For most, this ocean of numbers and notes would seem unmanageable, even overwhelming. For Dr. Ong, it’s a treasure trove of data that could help clinicians make decisions about their patient care—if you know where to look. 

“One of the jokes I make about my research is that I dig through the trash of what other researchers don’t want,” Ong says. It’s how she finds the biomarkers, the measurable signs in your body that tell doctors about your health, that she is interested in exploring further.  

Pupillometry, the size and reactivity of the pupil in your eye, is one of those biomarkers that fascinated her. 

“Even one of my early mentors, who is wonderful, said, ‘Why are you doing this?’” Dr. Ong says, laughing. “Typically as we’re doing our analysis, we delete eye movements detected on the EEG because it’s treated as artificial. But I was still interested, and I went along with it.” 

Dr. Charlene Ong, MD, MPHS.

This year, Dr. Ong has published a series of journal articles that relate non-invasive, de-identified data including pupillometry, electro-oculography and unstructured notes to outcomes after acute brain injuries such as ischemic stroke, traumatic brain injury and hypoxic injury from cardiac arrest. Her research looks to answer, “How much data are we leaving on the table and not actually leveraging when these are life-or-death questions and situations”? 

But this research, exploring massive data sets in life-or-death situations, wouldn’t be possible without the technological advances of machine learning and artificial intelligence (AI) in healthcare. 

Detecting the undetectable using new technologies

In neurology, the stakes are rarely higher than in the neurocritical care unit, where patients with acute brain injuries teeter between recovery and irreversible decline. Traditionally, clinicians have relied on risk prediction models—statistical tools that use early data to estimate the likelihood of outcomes like swelling in the brain or the need for emergency surgery.  

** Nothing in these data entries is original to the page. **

theorem State.issue_kept {s₀ s : State} {e : OpEnv} {d : List Byte} (hk : Kept s₀ s) : Kept s₀ ((State.issue s e d)) := by
  unfold State.issue
  repeat' first
    | with_reducible assumption
    | ((try lift_lets -underBinder); intro x; clear_value (hx : x = _); refine Kept.cut (a := s₀) hx ?_ (fun hk' => ?_); rotate_left; clear hx; rotate_right)
    | ((try lift_lets -underBinder); intro x)
    | with_reducible apply State.setShard_kept
    | with_reducible apply State.setLedger_kept
    | with_reducible apply State.setTag_kept
    | with_reducible apply State.perform_kept
    | with_reducible apply State.showUnits_kept
    | with_reducible apply State.noteFormats_kept
    | (with_reducible apply Kept.of_eq2; with_reducible assumption)
    | (with_reducible apply Kept.of_eq3; with_reducible assumption)
    | (with_reducible apply Kept.of_eq4; with_reducible assumption)
    | with_reducible apply Kept.foldl
    | with_reducible apply Kept.foldl₁
    | with_reducible apply Kept.foldl₂
    | with_reducible apply Kept.foldl₃
    | exact id
    | exact List.Subset.refl _
    | split
    | dsimp +zetaDelta -zeta only
    | with_reducible apply Kept.frame
    | intro _
    | dsimp only

theorem State.fetchHead_kept {s₀ s : State} {e : OpEnv} (hk : Kept s₀ s) : Kept s₀ ((State.fetchHead s e).2) := by
  unfold State.fetchHead
  repeat' first
    | with_reducible assumption
    | ((try lift_lets -underBinder); intro x; clear_value (hx : x = _); refine Kept.cut (a := s₀) hx ?_ (fun hk' => ?_); rotate_left; clear hx; rotate_right)
    | ((try lift_lets -underBinder); intro x)
    | with_reducible apply State.setShard_kept
    | with_reducible apply State.xlate_kept
    | with_reducible apply State.recordFault_kept
    | with_reducible apply State.devRead_kept
    | with_reducible apply State.shardFault_kept
    | (with_reducible apply Kept.of_eq2; with_reducible assumption)
    | (with_reducible apply Kept.of_eq3; with_reducible assumption)
    | (with_reducible apply Kept.of_eq4; with_reducible assumption)
    | with_reducible apply Kept.foldl
    | with_reducible apply Kept.foldl₁
    | with_reducible apply Kept.foldl₂
    | with_reducible apply Kept.foldl₃
    | exact id
    | exact List.Subset.refl _
    | split
    | dsimp +zetaDelta -zeta only
    | with_reducible apply Kept.frame
    | intro _
    | dsimp only

theorem State.settleSlotOf_kept {s₀ s : State} {e : OpEnv} (hk : Kept s₀ s) : Kept s₀ ((State.settleSlotOf s e)) := by
  unfold State.settleSlotOf
  repeat' first
    | with_reducible assumption
    | ((try lift_lets -underBinder); intro x; clear_value (hx : x = _); refine Kept.cut (a := s₀) hx ?_ (fun hk' => ?_); rotate_left; clear hx; rotate_right)
    | ((try lift_lets -underBinder); intro x)
    | with_reducible apply State.reschedule_kept
    | with_reducible apply State.settleKernel_kept
    | (with_reducible apply Kept.of_eq2; with_reducible assumption)
    | (with_reducible apply Kept.of_eq3; with_reducible assumption)
    | (with_reducible apply Kept.of_eq4; with_reducible assumption)
    | with_reducible apply Kept.foldl
    | with_reducible apply Kept.foldl₁
    | with_reducible apply Kept.foldl₂
    | with_reducible apply Kept.foldl₃
    | exact id
    | exact List.Subset.refl _
    | split
    | dsimp +zetaDelta -zeta only
    | with_reducible apply Kept.frame
    | intro _
    | dsimp only

theorem State.tableWords_kept {s₀ s : State} {e : OpEnv} {p0 : List Nat} (hk : Kept s₀ s) : Kept s₀ ((State.tableWords s e p0).2) := by
  induction p0 generalizing s with
  | nil =>
    unfold State.tableWords
    repeat' first
      | with_reducible assumption
      | ((try lift_lets -underBinder); intro x; clear_value (hx : x = _); refine Kept.cut (a := s₀) hx ?_ (fun hk' => ?_); rotate_left; clear hx; rotate_right)
      | ((try lift_lets -underBinder); intro x)
      | with_reducible apply State.lsRead_kept
      | (with_reducible apply Kept.of_eq2; with_reducible assumption)
      | (with_reducible apply Kept.of_eq3; with_reducible assumption)
      | (with_reducible apply Kept.of_eq4; with_reducible assumption)
      | with_reducible apply Kept.foldl
      | with_reducible apply Kept.foldl₁
      | with_reducible apply Kept.foldl₂
      | with_reducible apply Kept.foldl₃
      | exact id
      | exact List.Subset.refl _
      | split
      | dsimp +zetaDelta -zeta only
      | with_reducible apply Kept.frame
      | intro _
      | dsimp only
  | cons x xs ih =>
    unfold State.tableWords
    repeat' first
      | with_reducible assumption
      | ((try lift_lets -underBinder); intro x; clear_value (hx : x = _); refine Kept.cut (a := s₀) hx ?_ (fun hk' => ?_); rotate_left; clear hx; rotate_right)
      | ((try lift_lets -underBinder); intro x)
      | with_reducible apply ih
      | with_reducible apply State.lsRead_kept
      | (with_reducible apply Kept.of_eq2; with_reducible assumption)
      | (with_reducible apply Kept.of_eq3; with_reducible assumption)
      | (with_reducible apply Kept.of_eq4; with_reducible assumption)
      | with_reducible apply Kept.foldl
      | with_reducible apply Kept.foldl₁
      | with_reducible apply Kept.foldl₂
      | with_reducible apply Kept.foldl₃
      | exact id
      | exact List.Subset.refl _
      | split
      | dsimp +zetaDelta -zeta only
      | with_reducible apply Kept.frame
      | intro _
      | dsimp only

theorem State.opRow_kept {s₀ s : State} {core slot : Nat} {want : List Byte → Bool} (hk : Kept s₀ s) : Kept s₀ ((State.opRow s core slot want)) := by
  unfold State.opRow
  repeat' first
    | with_reducible assumption
    | ((try lift_lets -underBinder); intro x; clear_value (hx : x = _); refine Kept.cut (a := s₀) hx ?_ (fun hk' => ?_); rotate_left; clear hx; rotate_right)
    | ((try lift_lets -underBinder); intro x)
    | with_reducible apply State.reschedule_kept
    | with_reducible apply State.shardFault_kept
    | with_reducible apply State.issueIdle_kept
    | with_reducible apply State.issue_kept
    | with_reducible apply State.fetchHead_kept
    | with_reducible apply State.settleSlotOf_kept
    | with_reducible apply State.tableWords_kept
    | (with_reducible apply Kept.of_eq2; with_reducible assumption)
    | (with_reducible apply Kept.of_eq3; with_reducible assumption)
    | (with_reducible apply Kept.of_eq4; with_reducible assumption)
    | with_reducible apply Kept.foldl
    | with_reducible apply Kept.foldl₁
    | with_reducible apply Kept.foldl₂
    | with_reducible apply Kept.foldl₃
    | exact id
    | exact List.Subset.refl _
    | split
    | dsimp +zetaDelta -zeta only
    | with_reducible apply Kept.frame
    | intro _
    | dsimp only

theorem State.opLeaves_kept {s₀ s : State} {e : OpEnv} {o : OpRec} {cycles : Nat} (hk : Kept s₀ s) : Kept s₀ ((State.opLeaves s e o cycles)) := by
  unfold State.opLeaves
  repeat' first
    | with_reducible assumption
    | ((try lift_lets -underBinder); intro x; clear_value (hx : x = _); refine Kept.cut (a := s₀) hx ?_ (fun hk' => ?_); rotate_left; clear hx; rotate_right)
    | ((try lift_lets -underBinder); intro x)
    | with_reducible apply State.setShard_kept
    | with_reducible apply State.freeEntry_kept
    | with_reducible apply State.setTag_kept
    | with_reducible apply State.withdraw_kept
    | with_reducible apply State.progress_kept
    | with_reducible apply State.showUnits_kept
    | with_reducible apply State.account_kept
    | (with_reducible apply Kept.of_eq2; with_reducible assumption)
    | (with_reducible apply Kept.of_eq3; with_reducible assumption)
    | (with_reducible apply Kept.of_eq4; with_reducible assumption)
    | with_reducible apply Kept.foldl
    | with_reducible apply Kept.foldl₁
    | with_reducible apply Kept.foldl₂
    | with_reducible apply Kept.foldl₃
    | exact id
    | exact List.Subset.refl _
    | split
    | dsimp +zetaDelta -zeta only
    | with_reducible apply Kept.frame
    | intro _
    | dsimp only

theorem State.complete_kept {s₀ s : State} {e : OpEnv} {o : OpRec} {cycles : Nat} (hk : Kept s₀ s) : Kept s₀ ((State.complete s e o cycles)) := by
  unfold State.complete
  repeat' first
    | with_reducible assumption
    | ((try lift_lets -underBinder); intro x; clear_value (hx : x = _); refine Kept.cut (a := s₀) hx ?_ (fun hk' => ?_); rotate_left; clear hx; rotate_right)
    | ((try lift_lets -underBinder); intro x)
    | with_reducible apply State.lsWrite_kept
    | with_reducible apply State.appendLength_kept
    | with_reducible apply State.shardFault_kept
    | with_reducible apply State.opLeaves_kept
    | (with_reducible apply Kept.of_eq2; with_reducible assumption)
    | (with_reducible apply Kept.of_eq3; with_reducible assumption)
    | (with_reducible apply Kept.of_eq4; with_reducible assumption)
    | with_reducible apply Kept.foldl
    | with_reducible apply Kept.foldl₁
    | with_reducible apply Kept.foldl₂
    | with_reducible apply Kept.foldl₃
    | exact id
    | exact List.Subset.refl _
    | split
    | dsimp +zetaDelta -zeta only
    | with_reducible apply Kept.frame
    | intro _
    | dsimp only

theorem State.timeoutSeen_kept {s₀ s : State} {c : Nat} (hk : Kept s₀ s) : Kept s₀ ((State.timeoutSeen s c)) := by
  unfold State.timeoutSeen
  repeat' first
    | with_reducible assumption
    | ((try lift_lets -underBinder); intro x; clear_value (hx : x = _); refine Kept.cut (a := s₀) hx ?_ (fun hk' => ?_); rotate_left; clear hx; rotate_right)
    | ((try lift_lets -underBinder); intro x)
    | with_reducible apply State.set_kept
    | (with_reducible apply Kept.of_eq2; with_reducible assumption)
    | (with_reducible apply Kept.of_eq3; with_reducible assumption)
    | (with_reducible apply Kept.of_eq4; with_reducible assumption)
    | with_reducible apply Kept.foldl
    | with_reducible apply Kept.foldl₁
    | with_reducible apply Kept.foldl₂
    | with_reducible apply Kept.foldl₃
    | exact id
    | exact List.Subset.refl _
    | split
    | dsimp +zetaDelta -zeta only
    | with_reducible apply Kept.frame
    | intro _
    | dsimp only

theorem State.stopAfterStep_kept {s₀ s : State} {c : Nat} (hk : Kept s₀ s) : Kept s₀ ((State.stopAfterStep s c)) := by
  unfold State.stopAfterStep
  repeat' first
    | with_reducible assumption
    | ((try lift_lets -underBinder); intro x; clear_value (hx : x = _); refine Kept.cut (a := s₀) hx ?_ (fun hk' => ?_); rotate_left; clear hx; rotate_right)
    | ((try lift_lets -underBinder); intro x)
    | with_reducible apply State.set_kept
    | with_reducible apply State.haltShards_kept
    | (with_reducible apply Kept.of_eq2; with_reducible assumption)
    | (with_reducible apply Kept.of_eq3; with_reducible assumption)
    | (with_reducible apply Kept.of_eq4; with_reducible assumption)
    | with_reducible apply Kept.foldl
    | with_reducible apply Kept.foldl₁
    | with_reducible apply Kept.foldl₂
    | with_reducible apply Kept.foldl₃
    | exact id
    | exact List.Subset.refl _
    | split
    | dsimp +zetaDelta -zeta only
    | with_reducible apply Kept.frame
    | intro _
    | dsimp only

Machine learning—a subset of artificial intelligence—thrives on complexity. It can sift through millions of data points, searching for patterns invisible to the human eye. In Dr. Ong’s world, this means not just tracking a patient’s vital signs or lab results, but also subtle changes in things like eye movement, as captured by continuous waveform monitors. Furthermore, all AI models are used in a HIPAA-compliant manner since the AI is strictly using de-identified data like the clinical waveforms which are not traceable back to the patient.

“We’ve shown that we can see subclinical changes in pupillometry over time—changes that are not detectable by clinicians, whether because their eyes are closed or they are not visible to the human eye. These are changes that happen before the thresholds considered abnormal by manufacturers are met,” Ong explains. This process means clinicians can track and flag subtle signs of deterioration before they become catastrophic. In one case, Dr. Ong noticed a patient’s neurologic pupil index—a composite score of how the eye reacts to light—was dropping, even though it hadn’t yet reached the “abnormal” range. She used that data to confer with neurosurgeons on the team. Combined with imaging, the patient’s risk factors, and the clinicians’ expertise, they were able to intervene before the patient’s brain function deteriorated.  

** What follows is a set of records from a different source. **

theorem State.relayEnd_kept {s₀ s : State} {x : Relay} {status : Nat} (hk : Kept s₀ s) : Kept s₀ ((State.relayEnd s x status)) := by
  unfold State.relayEnd
  repeat' first
    | with_reducible assumption
    | ((try lift_lets -underBinder); intro x; clear_value (hx : x = _); refine Kept.cut (a := s₀) hx ?_ (fun hk' => ?_); rotate_left; clear hx; rotate_right)
    | ((try lift_lets -underBinder); intro x)
    | with_reducible apply State.answer_kept
    | (with_reducible apply Kept.of_eq2; with_reducible assumption)
    | (with_reducible apply Kept.of_eq3; with_reducible assumption)
    | (with_reducible apply Kept.of_eq4; with_reducible assumption)
    | with_reducible apply Kept.foldl
    | with_reducible apply Kept.foldl₁
    | with_reducible apply Kept.foldl₂
    | with_reducible apply Kept.foldl₃
    | exact id
    | exact List.Subset.refl _
    | split
    | dsimp +zetaDelta -zeta only
    | with_reducible apply Kept.frame
    | intro _
    | dsimp only

theorem State.relayAnswer_kept {s₀ s : State} {q : OwnReq} {status : Nat} (hk : Kept s₀ s) : Kept s₀ ((State.relayAnswer s q status)) := by
  unfold State.relayAnswer
  repeat' first
    | with_reducible assumption
    | ((try lift_lets -underBinder); intro x; clear_value (hx : x = _); refine Kept.cut (a := s₀) hx ?_ (fun hk' => ?_); rotate_left; clear hx; rotate_right)
    | ((try lift_lets -underBinder); intro x)
    | with_reducible apply State.relayEnd_kept
    | (with_reducible apply Kept.of_eq2; with_reducible assumption)
    | (with_reducible apply Kept.of_eq3; with_reducible assumption)
    | (with_reducible apply Kept.of_eq4; with_reducible assumption)
    | with_reducible apply Kept.foldl
    | with_reducible apply Kept.foldl₁
    | with_reducible apply Kept.foldl₂
    | with_reducible apply Kept.foldl₃
    | exact id
    | exact List.Subset.refl _
    | split
    | dsimp +zetaDelta -zeta only
    | with_reducible apply Kept.frame
    | intro _
    | dsimp only

theorem State.ownFail_kept {s₀ s : State} {q : OwnReq} {status : Nat} (hk : Kept s₀ s) : Kept s₀ ((State.ownFail s q status)) := by
  unfold State.ownFail
  repeat' first
    | with_reducible assumption
    | ((try lift_lets -underBinder); intro x; clear_value (hx : x = _); refine Kept.cut (a := s₀) hx ?_ (fun hk' => ?_); rotate_left; clear hx; rotate_right)
    | ((try lift_lets -underBinder); intro x)
    | with_reducible apply State.unnote_kept
    | with_reducible apply State.dropWrite_kept
    | with_reducible apply State.importLost_kept
    | with_reducible apply State.bringFail_kept
    | with_reducible apply State.sealLost_kept
    | with_reducible apply State.tableLost_kept
    | with_reducible apply State.relayAnswer_kept
    | (with_reducible apply Kept.of_eq2; with_reducible assumption)
    | (with_reducible apply Kept.of_eq3; with_reducible assumption)
    | (with_reducible apply Kept.of_eq4; with_reducible assumption)
    | with_reducible apply Kept.foldl
    | with_reducible apply Kept.foldl₁
    | with_reducible apply Kept.foldl₂
    | with_reducible apply Kept.foldl₃
    | exact id
    | exact List.Subset.refl _
    | split
    | dsimp +zetaDelta -zeta only
    | with_reducible apply Kept.frame
    | intro _
    | dsimp only

theorem State.ownResponse_kept {s₀ s : State} {r : RespMsg} (hk : Kept s₀ s) : Kept s₀ ((State.ownResponse s r)) := by
  unfold State.ownResponse
  repeat' first
    | with_reducible assumption
    | ((try lift_lets -underBinder); intro x; clear_value (hx : x = _); refine Kept.cut (a := s₀) hx ?_ (fun hk' => ?_); rotate_left; clear hx; rotate_right)
    | ((try lift_lets -underBinder); intro x)
    | with_reducible apply State.notesGoOn_kept
    | with_reducible apply State.stale_kept
    | with_reducible apply State.relayAnswer_kept
    | with_reducible apply State.ownFail_kept
    | (with_reducible apply Kept.of_eq2; with_reducible assumption)
    | (with_reducible apply Kept.of_eq3; with_reducible assumption)
    | (with_reducible apply Kept.of_eq4; with_reducible assumption)
    | with_reducible apply Kept.foldl
    | with_reducible apply Kept.foldl₁
    | with_reducible apply Kept.foldl₂
    | with_reducible apply Kept.foldl₃
    | exact id
    | exact List.Subset.refl _
    | split
    | dsimp +zetaDelta -zeta only
    | with_reducible apply Kept.frame
    | intro _
    | dsimp only

theorem State.fenceOpEnd_kept {s₀ s : State} {p : Nat} {ok : Bool} (hk : Kept s₀ s) : Kept s₀ ((State.fenceOpEnd s p ok)) := by
  unfold State.fenceOpEnd
  repeat' first
    | with_reducible assumption
    | ((try lift_lets -underBinder); intro x; clear_value (hx : x = _); refine Kept.cut (a := s₀) hx ?_ (fun hk' => ?_); rotate_left; clear hx; rotate_right)
    | ((try lift_lets -underBinder); intro x)
    | with_reducible apply State.set_kept
    | (with_reducible apply Kept.of_eq2; with_reducible assumption)
    | (with_reducible apply Kept.of_eq3; with_reducible assumption)
    | (with_reducible apply Kept.of_eq4; with_reducible assumption)
    | with_reducible apply Kept.foldl
    | with_reducible apply Kept.foldl₁
    | with_reducible apply Kept.foldl₂
    | with_reducible apply Kept.foldl₃
    | exact id
    | exact List.Subset.refl _
    | split
    | dsimp +zetaDelta -zeta only
    | with_reducible apply Kept.frame
    | intro _
    | dsimp only

theorem State.fenceOpRun_kept {s₀ s : State} {p : Nat} {x : FenceOp} (hk : Kept s₀ s) : Kept s₀ ((State.fenceOpRun s p x)) := by
  unfold State.fenceOpRun
  repeat' first
    | with_reducible assumption
    | ((try lift_lets -underBinder); intro x; clear_value (hx : x = _); refine Kept.cut (a := s₀) hx ?_ (fun hk' => ?_); rotate_left; clear hx; rotate_right)
    | ((try lift_lets -underBinder); intro x)
    | with_reducible apply State.signal_kept
    | with_reducible apply State.fenceOpEnd_kept
    | (with_reducible apply Kept.of_eq2; with_reducible assumption)
    | (with_reducible apply Kept.of_eq3; with_reducible assumption)
    | (with_reducible apply Kept.of_eq4; with_reducible assumption)
    | with_reducible apply Kept.foldl
    | with_reducible apply Kept.foldl₁
    | with_reducible apply Kept.foldl₂
    | with_reducible apply Kept.foldl₃
    | exact id
    | exact List.Subset.refl _
    | split
    | dsimp +zetaDelta -zeta only
    | with_reducible apply Kept.frame
    | intro _
    | dsimp only

theorem State.fenceOpsRun_kept {s₀ s : State} {p0 : Nat} (hk : Kept s₀ s) : Kept s₀ ((State.fenceOpsRun s p0)) := by
  induction p0 generalizing s with
  | zero =>
    unfold State.fenceOpsRun
    repeat' first
      | with_reducible assumption
      | ((try lift_lets -underBinder); intro x; clear_value (hx : x = _); refine Kept.cut (a := s₀) hx ?_ (fun hk' => ?_); rotate_left; clear hx; rotate_right)
      | ((try lift_lets -underBinder); intro x)
      | with_reducible apply State.fenceOpRun_kept
      | (with_reducible apply Kept.of_eq2; with_reducible assumption)
      | (with_reducible apply Kept.of_eq3; with_reducible assumption)
      | (with_reducible apply Kept.of_eq4; with_reducible assumption)
      | with_reducible apply Kept.foldl
      | with_reducible apply Kept.foldl₁
      | with_reducible apply Kept.foldl₂
      | with_reducible apply Kept.foldl₃
      | exact id
      | exact List.Subset.refl _
      | split
      | dsimp +zetaDelta -zeta only
      | with_reducible apply Kept.frame
      | intro _
      | dsimp only
  | succ n ih =>
    unfold State.fenceOpsRun
    repeat' first
      | with_reducible assumption
      | ((try lift_lets -underBinder); intro x; clear_value (hx : x = _); refine Kept.cut (a := s₀) hx ?_ (fun hk' => ?_); rotate_left; clear hx; rotate_right)
      | ((try lift_lets -underBinder); intro x)
      | with_reducible apply ih
      | with_reducible apply State.fenceOpRun_kept
      | (with_reducible apply Kept.of_eq2; with_reducible assumption)
      | (with_reducible apply Kept.of_eq3; with_reducible assumption)
      | (with_reducible apply Kept.of_eq4; with_reducible assumption)
      | with_reducible apply Kept.foldl
      | with_reducible apply Kept.foldl₁
      | with_reducible apply Kept.foldl₂
      | with_reducible apply Kept.foldl₃
      | exact id
      | exact List.Subset.refl _
      | split
      | dsimp +zetaDelta -zeta only
      | with_reducible apply Kept.frame
      | intro _
      | dsimp only

theorem State.fenceOpAnswer_kept {s₀ s : State} {p status : Nat} (hk : Kept s₀ s) : Kept s₀ ((State.fenceOpAnswer s p status)) := by
  unfold State.fenceOpAnswer
  repeat' first
    | with_reducible assumption
    | ((try lift_lets -underBinder); intro x; clear_value (hx : x = _); refine Kept.cut (a := s₀) hx ?_ (fun hk' => ?_); rotate_left; clear hx; rotate_right)
    | ((try lift_lets -underBinder); intro x)
    | with_reducible apply State.dropWrite_kept
    | with_reducible apply State.stale_kept
    | with_reducible apply State.fenceOpEnd_kept
    | with_reducible apply State.fenceOpsRun_kept
    | (with_reducible apply Kept.of_eq2; with_reducible assumption)
    | (with_reducible apply Kept.of_eq3; with_reducible assumption)
    | (with_reducible apply Kept.of_eq4; with_reducible assumption)
    | with_reducible apply Kept.foldl
    | with_reducible apply Kept.foldl₁
    | with_reducible apply Kept.foldl₂
    | with_reducible apply Kept.foldl₃
    | exact id
    | exact List.Subset.refl _
    | split
    | dsimp +zetaDelta -zeta only
    | with_reducible apply Kept.frame
    | intro _
    | dsimp only

theorem State.respond_kept {s₀ s : State} {r : RespMsg} (hk : Kept s₀ s) : Kept s₀ ((State.respond s r)) := by
  unfold State.respond
  repeat' first
    | with_reducible assumption
    | ((try lift_lets -underBinder); intro x; clear_value (hx : x = _); refine Kept.cut (a := s₀) hx ?_ (fun hk' => ?_); rotate_left; clear hx; rotate_right)
    | ((try lift_lets -underBinder); intro x)
    | with_reducible apply State.stale_kept
    | with_reducible apply State.opResponse_kept
    | with_reducible apply State.ctxResponse_kept
    | with_reducible apply State.ownResponse_kept
    | with_reducible apply State.fenceOpAnswer_kept
    | (with_reducible apply Kept.of_eq2; with_reducible assumption)
    | (with_reducible apply Kept.of_eq3; with_reducible assumption)
    | (with_reducible apply Kept.of_eq4; with_reducible assumption)
    | with_reducible apply Kept.foldl
    | with_reducible apply Kept.foldl₁
    | with_reducible apply Kept.foldl₂
    | with_reducible apply Kept.foldl₃
    | exact id
    | exact List.Subset.refl _
    | split
    | dsimp +zetaDelta -zeta only
    | with_reducible apply Kept.frame
    | intro _
    | dsimp only

theorem State.sendPackets_kept {s₀ s : State} {e : OpEnv} {o : OpRec} {m : Nat} (hk : Kept s₀ s) : Kept s₀ ((State.sendPackets s e o m).2) := by
  unfold State.sendPackets
  repeat' first
    | with_reducible assumption
    | ((try lift_lets -underBinder); intro x; clear_value (hx : x = _); refine Kept.cut (a := s₀) hx ?_ (fun hk' => ?_); rotate_left; clear hx; rotate_right)
    | ((try lift_lets -underBinder); intro x)
    | with_reducible apply State.begin_kept
    | with_reducible apply State.readRows_kept
    | with_reducible apply State.tilesAt_kept
    | (with_reducible apply Kept.of_eq2; with_reducible assumption)
    | (with_reducible apply Kept.of_eq3; with_reducible assumption)
    | (with_reducible apply Kept.of_eq4; with_reducible assumption)
    | with_reducible apply Kept.foldl
    | with_reducible apply Kept.foldl₁
    | with_reducible apply Kept.foldl₂
    | with_reducible apply Kept.foldl₃
    | exact id
    | exact List.Subset.refl _
    | split
    | dsimp +zetaDelta -zeta only
    | with_reducible apply Kept.frame
    | intro _
    | dsimp only

theorem State.fenceFound_kept {s₀ s : State} {w : Waiter} {r : FenceRead} (hk : Kept s₀ s) : Kept s₀ ((State.fenceFound s w r)) := by
  unfold State.fenceFound
  repeat' first
    | with_reducible assumption
    | ((try lift_lets -underBinder); intro x; clear_value (hx : x = _); refine Kept.cut (a := s₀) hx ?_ (fun hk' => ?_); rotate_left; clear hx; rotate_right)
    | ((try lift_lets -underBinder); intro x)
    | with_reducible apply State.fence_kept
    | with_reducible apply State.sendWake_kept
    | with_reducible apply State.unwatch_kept
    | with_reducible apply State.endWait_kept
    | with_reducible apply State.finishCmd_kept
    | with_reducible apply State.startFault_kept
    | with_reducible apply State.kernelPhase_kept
    | with_reducible apply State.kernelStart_kept
    | with_reducible apply State.failEntry_kept
    | (with_reducible apply Kept.of_eq2; with_reducible assumption)
    | (with_reducible apply Kept.of_eq3; with_reducible assumption)
    | (with_reducible apply Kept.of_eq4; with_reducible assumption)
    | with_reducible apply Kept.foldl
    | with_reducible apply Kept.foldl₁
    | with_reducible apply Kept.foldl₂
    | with_reducible apply Kept.foldl₃
    | exact id
    | exact List.Subset.refl _
    | split
    | dsimp +zetaDelta -zeta only
    | with_reducible apply Kept.frame
    | intro _
    | dsimp only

“If we can identify impending deterioration, we’re not leaving patients with hours of compression of vital brain structures,” Dr. Ong says. “That can change everything about their ability to recover.” 

Dynamic risk prediction with a human touch

The traditional approach to risk in medicine is hypothesis-driven: clinicians look for what they expect to find, based on experience and training. And AI allows for a more empirical approach, letting the data itself reveal patterns and possibilities. 

“There’s this question in medicine: Do you think about things in a hypothesis-driven manner, or do you let the data tell you what’s going on?” Dr. Ong says. “You need a combination of both. We use our clinical experience to guide us, but machine learning can uncover interactions between variables that we’d never think to look for.” 

“While I’ve found that we think AI can remove a lot of human effort, you absolutely require a hybrid approach and a really thoughtful approach to get the best outcomes, the best of both worlds.”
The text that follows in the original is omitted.